年金私物化の首相に支給引き上げの資格なし


 安倍は2日夜、内閣改造後の初閣議で「国難とも呼ぶべき少子高齢化」を政権の課題に掲げた。今になって突然、少子高齢化を「国難」に位置づけ、「生涯現役社会」「全世代型社会保障」を隠れ蓑に年金の支給開始を遅らせるとは悪辣だ。


 厚生年金の標準的な受給額は月額約22万円(夫婦2人の場合)。70歳まで5年間の損失は、単純計算で総額約1320万円に上る。その分を補うため、誰もが70歳まで働かされるなんて、冗談ではない。労働法制に詳しい法大名誉教授の五十嵐仁氏はこう言った。 


「過去15年の歴代政権は『100年安心』の年金制度を掲げ、第1次政権時代に安倍首相は『消えた年金』について『最後の1人まで支払う』と約束しました。ところが、第2次政権以降は3党合意の『社会保障と税の一体改革』を棚上げ、消費増税も2度先延ばし。年金財政の逼迫を長年放置した揚げ句、支給開始を遅らせる。その分を雇用延長で民間企業に肩代わりさせるとは、責任放棄も甚だしい。安倍首相は、未来投資会議の関係閣僚に盟友や“茶坊主”を寄せ集め、“やっている感”のアピールに余念がありませんが、ダマされてはいけません」


 安倍の「死ぬまで働け」宣言は年金財政をメタメタにした末のとてつもない最後っ屁なのだ。


■AIや外国人と雇用を奪い合う過酷な競争


 雇用延長といっても、その給与は現役時代の半分から3分の1程度が実情だが、年金は給与所得を理由にカット。それでも同じ職場にいられればマシな方で、子会社の食堂の店長など従来のキャリア度外視の職場に回される人もいる。


 現場責任者にとっても、70歳近い部下は扱いづらいし、使われる身のベテラン側もかつての部下の指示に唯々諾々とは従いにくい。「死ぬまで働け」社会は世代間対立によって、これまで以上に職場がギクシャクしかねない。


 さらに追い打ちをかけるのが、安倍政権が推し進めるAI(人工知能)化と、外国人雇用受け入れ拡大への大転換である。


 きのうの未来投資会議で、安倍は「第4次産業革命」として「人工知能やロボットなどの推進」も成長戦略の柱に掲げた。また最近は、原則認めてこなかった単純労働に門戸を開き、外国人労働者を受け入れ、25年までに50万人の就労を目指している。経済ジャーナリストの荻原博子氏はこう言う。


「70歳まで働こうにも、この先はAIやロボットに仕事を奪われ、50万人の外国人労働者と雇用を競い合うのです。外国人にすれば日本の給料は高給ですから、多少過酷な仕事でも喜んで就く。そうなると、激しい給料値下げ競争にさらされる危険性もあります。元気な高齢者が意欲を持って働けるのは『働きがい』があればこそ。安倍政権の政策だと、70歳まで年金が受け取れないから『嫌々働かされる』社会になってしまう。安倍政権にすれば『安い労働力の確保』と『年金財政の破綻回避』の一石二鳥ですが、65歳での年金受給をアテにしてきた働き盛り世代にすれば、踏んだり蹴ったりです」


■低賃金の過酷な老後を強いられる


 そもそも安倍は「死ぬまで働け」社会を国民に押しつけるなら、アベノミクスの失政をわび、内閣総辞職がスジだ。

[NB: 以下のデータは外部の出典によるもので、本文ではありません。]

-- ==== Sys2Proof/Machine/Step.lean ====
section
/-! DEFINITION. One step: the command at the front of the queue, or on an empty queue the passing of one second. -/

namespace Sys2Proof.Machine

/-- One step of the station. The command at the front of the queue runs with the queue's rest; on an empty queue one
second passes (DESIGN CHOICE, log 2). -/
def step (s : State) : Host.Outcome State Fault Refusal :=
  match s.pending with
  | [] => .next (tick s)
  | c :: rest => exec c { s with pending := rest }

/-- A state with the command that a word spells put at the front of its queue; unchanged where the word spells none. -/
def State.withFetchWord (s : State) (nbits w : Nat) : State :=
  match decodeTableWord nbits w with
  | some c => { s with pending := c :: s.pending }
  | none => s

end Sys2Proof.Machine
end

 異次元緩和のマイナス金利政策の副作用で厚生年金基金の運用は行き詰まり、解散や代行返上が相次いでいる。それでも安倍は年金積立金の株式運用比率を拡大し、昨年度末までに時価総額ベースで40兆円もの年金積立金を“鉄火場”にジャンジャンつぎ込んできた。

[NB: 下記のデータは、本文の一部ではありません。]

/-- In PRE_DISCHARGE with a remaining of 2 or more the remaining falls by 1 and nothing else changes, so no ALARM
is queued. With a remaining of 1 the state becomes DISCHARGED: the countdown and the silence level go, the manual
flag stays, an armed station starts its release pulse at the release pulse time and an unarmed one leaves RELEASE
as it is, an open episode is marked discharged, givers are suspended, each OFFERED entry becomes SUSPENDED with its
timer as it stands, each EXPECTED entry is removed with REFUSE FIRE to its peer in the reply list, with its number
and tag (order: log 45), and one ALARM is queued. Without a countdown in PRE_DISCHARGE nothing changes. The inputs,
the reader, the consignments and the configuration stand. In STABILIZING with its timer: the timer goes, and the
state is the one the evaluation gives from NORMAL. A WITHHELD input settled in ALARM is re-verified (UNSETTLED, no
candidate, a full verify time for a DETECTOR that has one, else a count of 0) and any other WITHHELD input is
READY; inputs in other stages stay. The reported value of every trouble equals its active value, and no active
value changes: one TROUBLE_SET or TROUBLE_CLEAR is queued for each trouble whose two values differed, in the order
of the set (none other where the pause follows its conditions). The evaluation's state acts on the custody list as
in R140 and R143: NORMAL clears the flag and resumes the SUSPENDED entries. Without the timer, or in another state,
nothing changes. (R29, R33, R34, R43, R62, R140, R143, R11, R12, R25, R187) -/
def Obligations.CountdownAndStabilizationRunOut : Prop :=
    (∀ (s : State) (r : Nat), s.phase = .running → s.fire.state = .preDischarge → s.fire.countdown = some (r + 2) →
      exec (.countdownExpiry) s = .next ({ s with fire := { s.fire with countdown := some (r + 1) } })) ∧
    (∀ (s : State), s.phase = .running → s.fire.state = .preDischarge → s.fire.countdown = some 1 →
      s.fire.silence ≠ some .discharged →
      ∃ t, exec (.countdownExpiry) s = .next t ∧
      t.fire.state = .discharged ∧ t.fire.countdown = none ∧ t.fire.silence = none ∧
      t.fire.manual = s.fire.manual ∧ t.fire.latches = s.fire.latches ∧ t.fire.ownAbort = s.fire.ownAbort ∧
      t.fire.isolated = s.fire.isolated ∧ t.fire.stabTimer = s.fire.stabTimer ∧ t.fire.testTimer = s.fire.testTimer ∧
      t.fire.releasePulse = (if armed s then some s.cfg.releasePulse else s.fire.releasePulse) ∧
      t.climate.episode =
        (if s.climate.episode.status = .opened then { s.climate.episode with discharged := true }
         else s.climate.episode) ∧
      t.climate = { s.climate with episode := t.climate.episode } ∧
      t.custody.suspended = true ∧ (∀ e ∈ t.custody.entries, e.state ≠ .expected ∧ e.state ≠ .offered) ∧
      t.line.alarmQueued = true ∧
      t = { s with
            fire := t.fire,
            climate := t.climate,
            allot := t.allot,
            scanner := t.scanner,
            custody := t.custody,
            hold := t.hold,
            line := t.line } ∧
      t.custody = custodyMoved s.fire.state t.fire.state s.custody) ∧
    (∀ (s : State), s.phase = .running → (s.fire.state ≠ .preDischarge ∨ s.fire.countdown = none) →
      exec (.countdownExpiry) s = .next (s)) ∧
    (∀ (s : State), s.phase = .running → FixedSizes s → s.fire.state = .stabilizing → s.fire.stabTimer.isSome = true →

      ∃ t, exec (.stabilizationTimerExpiry) s = .next t ∧
      t.fire.stabTimer = none ∧ t.fire.state = evaluatedFromNormal t ∧
      (∀ i : InputNo, inputRecord i t =
        if (inputRecord i s).stage = .withheld then
          (if (inputRecord i s).settled = .alarm then
            {
            settled := .unsettled,
            candidate := none,
            stage := (.verifying (if inputType i s = .detector ∧ s.cfg.verifyTime ≠ 0 then .timer s.cfg.verifyTime
                else .count 0)) }
           else { inputRecord i s with stage := .ready })
        else inputRecord i s) ∧
      t.out = { s.out with reported := s.out.active } ∧ t.fire.latches = s.fire.latches ∧
      t.fire.ownAbort = s.fire.ownAbort ∧ t.fire.isolated = s.fire.isolated ∧
      t.sup = { s.sup with inputs := t.sup.inputs } ∧
      t.reader = s.reader ∧ t.consignments = s.consignments ∧ t.cfg = s.cfg ∧ t.uptime = s.uptime ∧
      t.custody = custodyMoved s.fire.state t.fire.state s.custody ∧
      (PauseFollows s → t.line.reports = (queueReports (heldBackReports s.out.reported t.out.active) s).line.reports ∧
        t.line.reportsLost = (queueReports (heldBackReports s.out.reported t.out.active) s).line.reportsLost)) ∧
    (∀ (s : State), s.phase = .running → (s.fire.state ≠ .stabilizing ∨ s.fire.stabTimer = none) →
      exec (.stabilizationTimerExpiry) s = .next (s))

/-- Accepted from the console, FIRE_RESET in PRE_DISCHARGE, STABILIZING or TEST, SILENCE outside ALERT, CONFIRMED
and HELD, TEST_START outside NORMAL, TEST_END outside TEST, and RESTART in PRE_DISCHARGE, HELD or DISCHARGED queue
REPORT COMMAND_REFUSED with the command's code and change nothing else but the reception of the frame. (R36, R37,
R38, R40, R186) -/
def Obligations.RefusedFireCommandsOnlyReport : Prop :=
    (∀ (s : State) (f : Frame), AcceptedCommand 1 f s →
      (s.fire.state = .preDischarge ∨ s.fire.state = .stabilizing ∨ s.fire.state = .test) →
      exec (.fireReset f) s = .next (queueReport { kind := .commandRefused, code := 1 } (heard f s))) ∧
    (∀ (s : State) (f : Frame), AcceptedCommand 2 f s →
      (s.fire.state ≠ .alert ∧ s.fire.state ≠ .confirmed ∧ s.fire.state ≠ .held) →
      exec (.silence f) s = .next (queueReport { kind := .commandRefused, code := 2 } (heard f s))) ∧
    (∀ (s : State) (f : Frame), AcceptedCommand 3 f s → s.fire.state ≠ .normal →
      exec (.testStart f) s = .next (queueReport { kind := .commandRefused, code := 3 } (heard f s))) ∧
    (∀ (s : State) (f : Frame), AcceptedCommand 4 f s → s.fire.state ≠ .test →
      exec (.testEnd f) s = .next (queueReport { kind := .commandRefused, code := 4 } (heard f s))) ∧
    (∀ (s : State) (f : Frame), AcceptedCommand 9 f s →
      (s.fire.state = .preDischarge ∨ s.fire.state = .held ∨ s.fire.state = .discharged) →
      exec (.restart f) s = .next (queueReport { kind := .commandRefused, code := 9 } (heard f s)))

/-- In NORMAL, ALERT, CONFIRMED, HELD or DISCHARGED: no FIRE latch is left and the own alarm count is 0; RELEASE is
off, the manual flag clear and the silence level absent; own aborts and isolation are kept; a LATCHED input in
ALARM that is no ABORT input is re-verified and any other LATCHED one is READY, a verification that runs begins
again, its timer at the full verify time or its count at 0, while READY and WITHHELD inputs stay; the state is the
one the evaluation gives from NORMAL; where it is NORMAL and was not, the giver suspension flag is clear and each
SUSPENDED entry is OFFERED with its timer, and where it is PRE_DISCHARGE or HELD and was not, OFFERED entries are
suspended and EXPECTED ones refused with FIRE, several replies in the order of the list (the model's choice, log
45); where the reset ends in the state it began in, the custody list is given nothing (R42, as log 8 reads it).
From a raised state the episode that was open is closed unless the evaluation opens a new one. Accepted in
DISCHARGED: with h the post-fire hold of the episode, each OCCUPIED or HOLD slot of remaining r (0 for OCCUPIED)
ends in HOLD with the larger of r and h, or OCCUPIED when both are 0, and keeps its tag; every slot in another
state is unchanged. Accepted in ALERT, CONFIRMED, HELD or NORMAL no slot changes. Throughout, the pause follows its
conditions before the reset (PauseFollows). Where it ends with the reset and an expiry of the minute timer is
waiting (R160; the model shows it as a paused timer at 0 s, log 2), that expiry then (R161) takes its minute from
every HOLD slot; without it no HOLD slot loses minutes. (R11, R24, R34, R36, R63, R158, R42, R157, R160, R161,
R140, R143) -/
def Obligations.AcceptedFireResetClearsRecordAndSetsHolds : Prop :=
    (∀ (s : State) (f : Frame), AcceptedCommand 1 f s → FixedSizes s →
      (s.fire.state = .normal ∨ s.fire.state = .alert ∨ s.fire.state = .confirmed ∨ s.fire.state = .held ∨
        s.fire.state = .discharged) →
      ∃ t, exec (.fireReset f) s = .next t ∧
      (∀ l ∈ t.fire.latches, l ≠ .fire) ∧ ownAlarmCount t = 0 ∧ t.fire.releasePulse = none ∧
      t.fire.manual = false ∧ t.fire.silence = none ∧ t.fire.ownAbort = s.fire.ownAbort ∧
      t.fire.isolated = s.fire.isolated ∧ t.fire.state = evaluatedFromNormal t ∧
      (∀ i : InputNo, inputRecord i t =
          (if inputType i s = .abort then inputRecord i s
           else match (inputRecord i s).stage with
            | .latched => if (inputRecord i s).settled = .alarm then
                {
            settled := .unsettled,
            candidate := none,
            stage := (.verifying (if inputType i s = .detector ∧ s.cfg.verifyTime ≠ 0 then
              .timer s.cfg.verifyTime else .count 0)) }
              else { inputRecord i s with stage := .ready }
            | .verifying (.timer _) => { inputRecord i s with stage := .verifying (.timer s.cfg.verifyTime) }
            | .verifying (.count _) => { inputRecord i s with stage := .verifying (.count 0) }
            | .ready => inputRecord i s
            | .withheld => inputRecord i s)) ∧
      (s.fire.state.raised = true → t.fire.state = .normal →
        t.climate.episode = { s.climate.episode with status := .closed }) ∧
      (t.fire.state.raised = true →
        t.climate.episode = { status := .opened, extremes := none, count := 0, discharged := false }) ∧
      t.sup = { s.sup with inputs := t.sup.inputs } ∧
      t.climate = { s.climate with episode := t.climate.episode } ∧
      t = { s with
            sup := t.sup,
            fire := t.fire,
            climate := t.climate,
            allot := t.allot,
            scanner := t.scanner,
            custody := t.custody,
            hold := t.hold,
            line := t.line } ∧
      t.custody = custodyMoved s.fire.state t.fire.state s.custody) ∧
    (∀ (s : State) (f : Frame), AcceptedCommand 1 f s →
      (s.fire.state = .normal ∨ s.fire.state = .alert ∨ s.fire.state = .confirmed ∨ s.fire.state = .held ∨
        s.fire.state = .discharged) → PauseFollows s →
      ∃ t, exec (.fireReset f) s = .next t ∧
      (if s.hold.seconds = 0 ∧ s.hold.paused = true ∧ pauseCondition t = false then
        t.scanner.slots = ((if s.fire.state = .discharged then
          s.scanner.slots.map fun sl =>
            if sl.state = .occupied ∨ sl.state = .hold then
              (if max (sl.hold.getD 0) (computeHold s.cfg (episodeHoldClimate
                { s.climate.episode with status := .closed })) = 0
               then { sl with state := .occupied, hold := none }
               else { sl with
            state := .hold,
            hold := (some (max (sl.hold.getD 0) (computeHold s.cfg (episodeHoldClimate
              { s.climate.episode with status := .closed })))) })
            else sl
         else s.scanner.slots)).map countSlotDown
       else t.scanner.slots = (if s.fire.state = .discharged then
          s.scanner.slots.map fun sl =>
            if sl.state = .occupied ∨ sl.state = .hold then
              (if max (sl.hold.getD 0) (computeHold s.cfg (episodeHoldClimate
                { s.climate.episode with status := .closed })) = 0
               then { sl with state := .occupied, hold := none }
               else { sl with
            state := .hold,
            hold := (some (max (sl.hold.getD 0) (computeHold s.cfg (episodeHoldClimate
              { s.climate.episode with status := .closed })))) })
            else sl
         else s.scanner.slots)))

「安倍首相の振る舞いは、虎の子の老後資金の私物化です。年金積立金を株価維持策に流用し、支持率キープの材料に使ってきた首相に、年金の受給開始を遅らせる資格はありません」(荻原博子氏=前出)


 時の政府が「年金を払えないから、70歳まで働け」との姿勢を示せば、日本以外の国なら確実に暴動が起きる。実際にロシアでは今年、男性の年金支給開始年齢を60歳から65歳、女性は55歳から63歳に引き上げる案に国民は猛反発。各地で大規模デモが頻発し、「プーチンは泥棒だ」「皇帝のように追放しよう」と激しいシュプレヒコールが沸きあがった。


 ついには地方の年金事務所に爆発物が投げ込まれるテロ行為まで発生。約70%と圧倒的高水準を誇ったプーチン大統領の支持率も10ポイント以上も急落したのだ。

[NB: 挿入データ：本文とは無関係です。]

/-! ### `updateCustody` -/

@[simp] theorem updateCustody_phase (t : Tag) (g : CustodyEntry → CustodyEntry) : (updateCustody t g s).phase = s.phase := rfl
@[simp] theorem updateCustody_own (t : Tag) (g : CustodyEntry → CustodyEntry) : (updateCustody t g s).own = s.own := rfl
@[simp] theorem updateCustody_role (t : Tag) (g : CustodyEntry → CustodyEntry) : (updateCustody t g s).role = s.role := rfl
@[simp] theorem updateCustody_uptime (t : Tag) (g : CustodyEntry → CustodyEntry) : (updateCustody t g s).uptime = s.uptime := rfl
@[simp] theorem updateCustody_minuteLeft (t : Tag) (g : CustodyEntry → CustodyEntry) : (updateCustody t g s).minuteLeft = s.minuteLeft := rfl
@[simp] theorem updateCustody_cfg (t : Tag) (g : CustodyEntry → CustodyEntry) : (updateCustody t g s).cfg = s.cfg := rfl
@[simp] theorem updateCustody_sup (t : Tag) (g : CustodyEntry → CustodyEntry) : (updateCustody t g s).sup = s.sup := rfl
@[simp] theorem updateCustody_fire (t : Tag) (g : CustodyEntry → CustodyEntry) : (updateCustody t g s).fire = s.fire := rfl
@[simp] theorem updateCustody_climate (t : Tag) (g : CustodyEntry → CustodyEntry) : (updateCustody t g s).climate = s.climate := rfl
@[simp] theorem updateCustody_allot (t : Tag) (g : CustodyEntry → CustodyEntry) : (updateCustody t g s).allot = s.allot := rfl
@[simp] theorem updateCustody_scanner (t : Tag) (g : CustodyEntry → CustodyEntry) : (updateCustody t g s).scanner = s.scanner := rfl
@[simp] theorem updateCustody_reader (t : Tag) (g : CustodyEntry → CustodyEntry) : (updateCustody t g s).reader = s.reader := rfl
@[simp] theorem updateCustody_consignments (t : Tag) (g : CustodyEntry → CustodyEntry) : (updateCustody t g s).consignments = s.consignments := rfl
@[simp] theorem updateCustody_custody (t : Tag) (g : CustodyEntry → CustodyEntry) :
    (updateCustody t g s).custody =
      { s.custody with entries := s.custody.entries.map fun e => if e.tag = t then g e else e } := rfl
@[simp] theorem updateCustody_hold (t : Tag) (g : CustodyEntry → CustodyEntry) : (updateCustody t g s).hold = s.hold := rfl
@[simp] theorem updateCustody_line (t : Tag) (g : CustodyEntry → CustodyEntry) : (updateCustody t g s).line = s.line := rfl
@[simp] theorem updateCustody_out (t : Tag) (g : CustodyEntry → CustodyEntry) : (updateCustody t g s).out = s.out := rfl
@[simp] theorem updateCustody_freeCount (t : Tag) (g : CustodyEntry → CustodyEntry) : (updateCustody t g s).freeCount = s.freeCount := rfl
@[simp] theorem updateCustody_pending (t : Tag) (g : CustodyEntry → CustodyEntry) : (updateCustody t g s).pending = s.pending := rfl

/-! ### `removeCustody` -/

@[simp] theorem removeCustody_phase (t : Tag) : (removeCustody t s).phase = s.phase := rfl
@[simp] theorem removeCustody_own (t : Tag) : (removeCustody t s).own = s.own := rfl
@[simp] theorem removeCustody_role (t : Tag) : (removeCustody t s).role = s.role := rfl
@[simp] theorem removeCustody_uptime (t : Tag) : (removeCustody t s).uptime = s.uptime := rfl
@[simp] theorem removeCustody_minuteLeft (t : Tag) : (removeCustody t s).minuteLeft = s.minuteLeft := rfl
@[simp] theorem removeCustody_cfg (t : Tag) : (removeCustody t s).cfg = s.cfg := rfl
@[simp] theorem removeCustody_sup (t : Tag) : (removeCustody t s).sup = s.sup := rfl
@[simp] theorem removeCustody_fire (t : Tag) : (removeCustody t s).fire = s.fire := rfl
@[simp] theorem removeCustody_climate (t : Tag) : (removeCustody t s).climate = s.climate := rfl
@[simp] theorem removeCustody_allot (t : Tag) : (removeCustody t s).allot = s.allot := rfl
@[simp] theorem removeCustody_scanner (t : Tag) : (removeCustody t s).scanner = s.scanner := rfl
@[simp] theorem removeCustody_reader (t : Tag) : (removeCustody t s).reader = s.reader := rfl
@[simp] theorem removeCustody_consignments (t : Tag) : (removeCustody t s).consignments = s.consignments := rfl
@[simp] theorem removeCustody_custody (t : Tag) :
    (removeCustody t s).custody =
      { s.custody with entries := s.custody.entries.filter fun e => e.tag != t } := rfl
@[simp] theorem removeCustody_hold (t : Tag) : (removeCustody t s).hold = s.hold := rfl
@[simp] theorem removeCustody_line (t : Tag) : (removeCustody t s).line = s.line := rfl
@[simp] theorem removeCustody_out (t : Tag) : (removeCustody t s).out = s.out := rfl
@[simp] theorem removeCustody_freeCount (t : Tag) : (removeCustody t s).freeCount = s.freeCount := rfl
@[simp] theorem removeCustody_pending (t : Tag) : (removeCustody t s).pending = s.pending := rfl

/-! ### `addCustody` -/

@[simp] theorem addCustody_phase (e : CustodyEntry) : (addCustody e s).phase = s.phase := rfl
@[simp] theorem addCustody_own (e : CustodyEntry) : (addCustody e s).own = s.own := rfl
@[simp] theorem addCustody_role (e : CustodyEntry) : (addCustody e s).role = s.role := rfl
@[simp] theorem addCustody_uptime (e : CustodyEntry) : (addCustody e s).uptime = s.uptime := rfl
@[simp] theorem addCustody_minuteLeft (e : CustodyEntry) : (addCustody e s).minuteLeft = s.minuteLeft := rfl
@[simp] theorem addCustody_cfg (e : CustodyEntry) : (addCustody e s).cfg = s.cfg := rfl
@[simp] theorem addCustody_sup (e : CustodyEntry) : (addCustody e s).sup = s.sup := rfl
@[simp] theorem addCustody_fire (e : CustodyEntry) : (addCustody e s).fire = s.fire := rfl
@[simp] theorem addCustody_climate (e : CustodyEntry) : (addCustody e s).climate = s.climate := rfl
@[simp] theorem addCustody_allot (e : CustodyEntry) : (addCustody e s).allot = s.allot := rfl
@[simp] theorem addCustody_scanner (e : CustodyEntry) : (addCustody e s).scanner = s.scanner := rfl
@[simp] theorem addCustody_reader (e : CustodyEntry) : (addCustody e s).reader = s.reader := rfl
@[simp] theorem addCustody_consignments (e : CustodyEntry) : (addCustody e s).consignments = s.consignments := rfl
@[simp] theorem addCustody_custody (e : CustodyEntry) :
    (addCustody e s).custody =
      { s.custody with entries := s.custody.entries ++ [e] } := rfl
@[simp] theorem addCustody_hold (e : CustodyEntry) : (addCustody e s).hold = s.hold := rfl
@[simp] theorem addCustody_line (e : CustodyEntry) : (addCustody e s).line = s.line := rfl
@[simp] theorem addCustody_out (e : CustodyEntry) : (addCustody e s).out = s.out := rfl
@[simp] theorem addCustody_freeCount (e : CustodyEntry) : (addCustody e s).freeCount = s.freeCount := rfl
@[simp] theorem addCustody_pending (e : CustodyEntry) : (addCustody e s).pending = s.pending := rfl

/-! ### `addReply` -/

@[simp] theorem addReply_phase (r : Reply) : (addReply r s).phase = s.phase := rfl
@[simp] theorem addReply_own (r : Reply) : (addReply r s).own = s.own := rfl
@[simp] theorem addReply_role (r : Reply) : (addReply r s).role = s.role := rfl
@[simp] theorem addReply_uptime (r : Reply) : (addReply r s).uptime = s.uptime := rfl
@[simp] theorem addReply_minuteLeft (r : Reply) : (addReply r s).minuteLeft = s.minuteLeft := rfl
@[simp] theorem addReply_cfg (r : Reply) : (addReply r s).cfg = s.cfg := rfl
@[simp] theorem addReply_sup (r : Reply) : (addReply r s).sup = s.sup := rfl
@[simp] theorem addReply_fire (r : Reply) : (addReply r s).fire = s.fire := rfl
@[simp] theorem addReply_climate (r : Reply) : (addReply r s).climate = s.climate := rfl
@[simp] theorem addReply_allot (r : Reply) : (addReply r s).allot = s.allot := rfl
@[simp] theorem addReply_scanner (r : Reply) : (addReply r s).scanner = s.scanner := rfl
@[simp] theorem addReply_reader (r : Reply) : (addReply r s).reader = s.reader := rfl
@[simp] theorem addReply_consignments (r : Reply) : (addReply r s).consignments = s.consignments := rfl
@[simp] theorem addReply_custody (r : Reply) :
    (addReply r s).custody =
      { s.custody with replies := pushReply s.custody.replies r } := rfl
@[simp] theorem addReply_hold (r : Reply) : (addReply r s).hold = s.hold := rfl
@[simp] theorem addReply_line (r : Reply) : (addReply r s).line = s.line := rfl
@[simp] theorem addReply_out (r : Reply) : (addReply r s).out = s.out := rfl
@[simp] theorem addReply_freeCount (r : Reply) : (addReply r s).freeCount = s.freeCount := rfl
@[simp] theorem addReply_pending (r : Reply) : (addReply r s).pending = s.pending := rfl

/-! ### `settleOffers` -/

@[simp] theorem settleOffers_phase : (settleOffers s).phase = s.phase := rfl
@[simp] theorem settleOffers_own : (settleOffers s).own = s.own := rfl
@[simp] theorem settleOffers_role : (settleOffers s).role = s.role := rfl
@[simp] theorem settleOffers_uptime : (settleOffers s).uptime = s.uptime := rfl
@[simp] theorem settleOffers_minuteLeft : (settleOffers s).minuteLeft = s.minuteLeft := rfl
@[simp] theorem settleOffers_cfg : (settleOffers s).cfg = s.cfg := rfl
@[simp] theorem settleOffers_sup : (settleOffers s).sup = s.sup := rfl
@[simp] theorem settleOffers_fire : (settleOffers s).fire = s.fire := rfl
@[simp] theorem settleOffers_climate : (settleOffers s).climate = s.climate := rfl
@[simp] theorem settleOffers_allot : (settleOffers s).allot = s.allot := rfl
@[simp] theorem settleOffers_scanner : (settleOffers s).scanner = s.scanner := rfl
@[simp] theorem settleOffers_reader : (settleOffers s).reader = s.reader := rfl
@[simp] theorem settleOffers_consignments : (settleOffers s).consignments = s.consignments := rfl
@[simp] theorem settleOffers_custody :
    (settleOffers s).custody =
      { s.custody with entries := s.custody.entries.map (settleOffer s) } := rfl
@[simp] theorem settleOffers_hold : (settleOffers s).hold = s.hold := rfl
@[simp] theorem settleOffers_line : (settleOffers s).line = s.line := rfl
@[simp] theorem settleOffers_out : (settleOffers s).out = s.out := rfl
@[simp] theorem settleOffers_freeCount : (settleOffers s).freeCount = s.freeCount := rfl
@[simp] theorem settleOffers_pending : (settleOffers s).pending = s.pending := rfl

/-! ### `mapSlots` -/

@[simp] theorem mapSlots_phase (g : Slot → Slot) : (mapSlots g s).phase = s.phase := rfl
@[simp] theorem mapSlots_own (g : Slot → Slot) : (mapSlots g s).own = s.own := rfl
@[simp] theorem mapSlots_role (g : Slot → Slot) : (mapSlots g s).role = s.role := rfl
@[simp] theorem mapSlots_uptime (g : Slot → Slot) : (mapSlots g s).uptime = s.uptime := rfl
@[simp] theorem mapSlots_minuteLeft (g : Slot → Slot) : (mapSlots g s).minuteLeft = s.minuteLeft := rfl
@[simp] theorem mapSlots_cfg (g : Slot → Slot) : (mapSlots g s).cfg = s.cfg := rfl
@[simp] theorem mapSlots_sup (g : Slot → Slot) : (mapSlots g s).sup = s.sup := rfl
@[simp] theorem mapSlots_fire (g : Slot → Slot) : (mapSlots g s).fire = s.fire := rfl
@[simp] theorem mapSlots_climate (g : Slot → Slot) : (mapSlots g s).climate = s.climate := rfl
@[simp] theorem mapSlots_allot (g : Slot → Slot) : (mapSlots g s).allot = s.allot := rfl
@[simp] theorem mapSlots_scanner (g : Slot → Slot) :
    (mapSlots g s).scanner =
      { s.scanner with slots := s.scanner.slots.map g } := rfl
@[simp] theorem mapSlots_reader (g : Slot → Slot) : (mapSlots g s).reader = s.reader := rfl
@[simp] theorem mapSlots_consignments (g : Slot → Slot) : (mapSlots g s).consignments = s.consignments := rfl
@[simp] theorem mapSlots_custody (g : Slot → Slot) : (mapSlots g s).custody = s.custody := rfl
@[simp] theorem mapSlots_hold (g : Slot → Slot) : (mapSlots g s).hold = s.hold := rfl
@[simp] theorem mapSlots_line (g : Slot → Slot) : (mapSlots g s).line = s.line := rfl
@[simp] theorem mapSlots_out (g : Slot → Slot) : (mapSlots g s).out = s.out := rfl
@[simp] theorem mapSlots_freeCount (g : Slot → Slot) : (mapSlots g s).freeCount = s.freeCount := rfl
@[simp] theorem mapSlots_pending (g : Slot → Slot) : (mapSlots g s).pending = s.pending := rfl

/-! ### `updateSlot` -/

@[simp] theorem updateSlot_phase (n : Nat) (g : Slot → Slot) : (updateSlot n g s).phase = s.phase := rfl
@[simp] theorem updateSlot_own (n : Nat) (g : Slot → Slot) : (updateSlot n g s).own = s.own := rfl
@[simp] theorem updateSlot_role (n : Nat) (g : Slot → Slot) : (updateSlot n g s).role = s.role := rfl
@[simp] theorem updateSlot_uptime (n : Nat) (g : Slot → Slot) : (updateSlot n g s).uptime = s.uptime := rfl
@[simp] theorem updateSlot_minuteLeft (n : Nat) (g : Slot → Slot) : (updateSlot n g s).minuteLeft = s.minuteLeft := rfl
@[simp] theorem updateSlot_cfg (n : Nat) (g : Slot → Slot) : (updateSlot n g s).cfg = s.cfg := rfl
@[simp] theorem updateSlot_sup (n : Nat) (g : Slot → Slot) : (updateSlot n g s).sup = s.sup := rfl
@[simp] theorem updateSlot_fire (n : Nat) (g : Slot → Slot) : (updateSlot n g s).fire = s.fire := rfl
@[simp] theorem updateSlot_climate (n : Nat) (g : Slot → Slot) : (updateSlot n g s).climate = s.climate := rfl
@[simp] theorem updateSlot_allot (n : Nat) (g : Slot → Slot) : (updateSlot n g s).allot = s.allot := rfl
@[simp] theorem updateSlot_scanner (n : Nat) (g : Slot → Slot) :
    (updateSlot n g s).scanner =
      { s.scanner with slots := s.scanner.slots.map fun sl => if sl.number = n then g sl else sl } := rfl
@[simp] theorem updateSlot_reader (n : Nat) (g : Slot → Slot) : (updateSlot n g s).reader = s.reader := rfl
@[simp] theorem updateSlot_consignments (n : Nat) (g : Slot → Slot) : (updateSlot n g s).consignments = s.consignments := rfl
@[simp] theorem updateSlot_custody (n : Nat) (g : Slot → Slot) : (updateSlot n g s).custody = s.custody := rfl
@[simp] theorem updateSlot_hold (n : Nat) (g : Slot → Slot) : (updateSlot n g s).hold = s.hold := rfl
@[simp] theorem updateSlot_line (n : Nat) (g : Slot → Slot) : (updateSlot n g s).line = s.line := rfl
@[simp] theorem updateSlot_out (n : Nat) (g : Slot → Slot) : (updateSlot n g s).out = s.out := rfl
@[simp] theorem updateSlot_freeCount (n : Nat) (g : Slot → Slot) : (updateSlot n g s).freeCount = s.freeCount := rfl
@[simp] theorem updateSlot_pending (n : Nat) (g : Slot → Slot) : (updateSlot n g s).pending = s.pending := rfl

 ロシアを見習えとは言わないが、ああ、なんと、日本人は安倍暴政におとなしいことか。まるで羊のようである。


「内閣支持率を年代別で見ると、すでに年金を受給している60代以上の“アベ離れ”は進んでいますが、40~50代は依然、支持率が高い。年頃の子どもを抱えて会社人生も長くなった、この世代こそ『死ぬまで働け社会』で最も割を食うのです。この働き盛り世代が、安倍政権にもっと異議を申し立てなければ、いいように痛めつけられるだけです」(五十嵐仁氏=前出)


「人生100年、死ぬまで働け社会」を生き延びられるのは、安倍のように資産に恵まれたホンの一握りだけ。大半の人は70歳まで現役時代の半分以下の給与で過酷な生活をしのぐ必要に迫られる。そんな社会を本気で受け入れるのか。働き盛りの国民は考え時だ。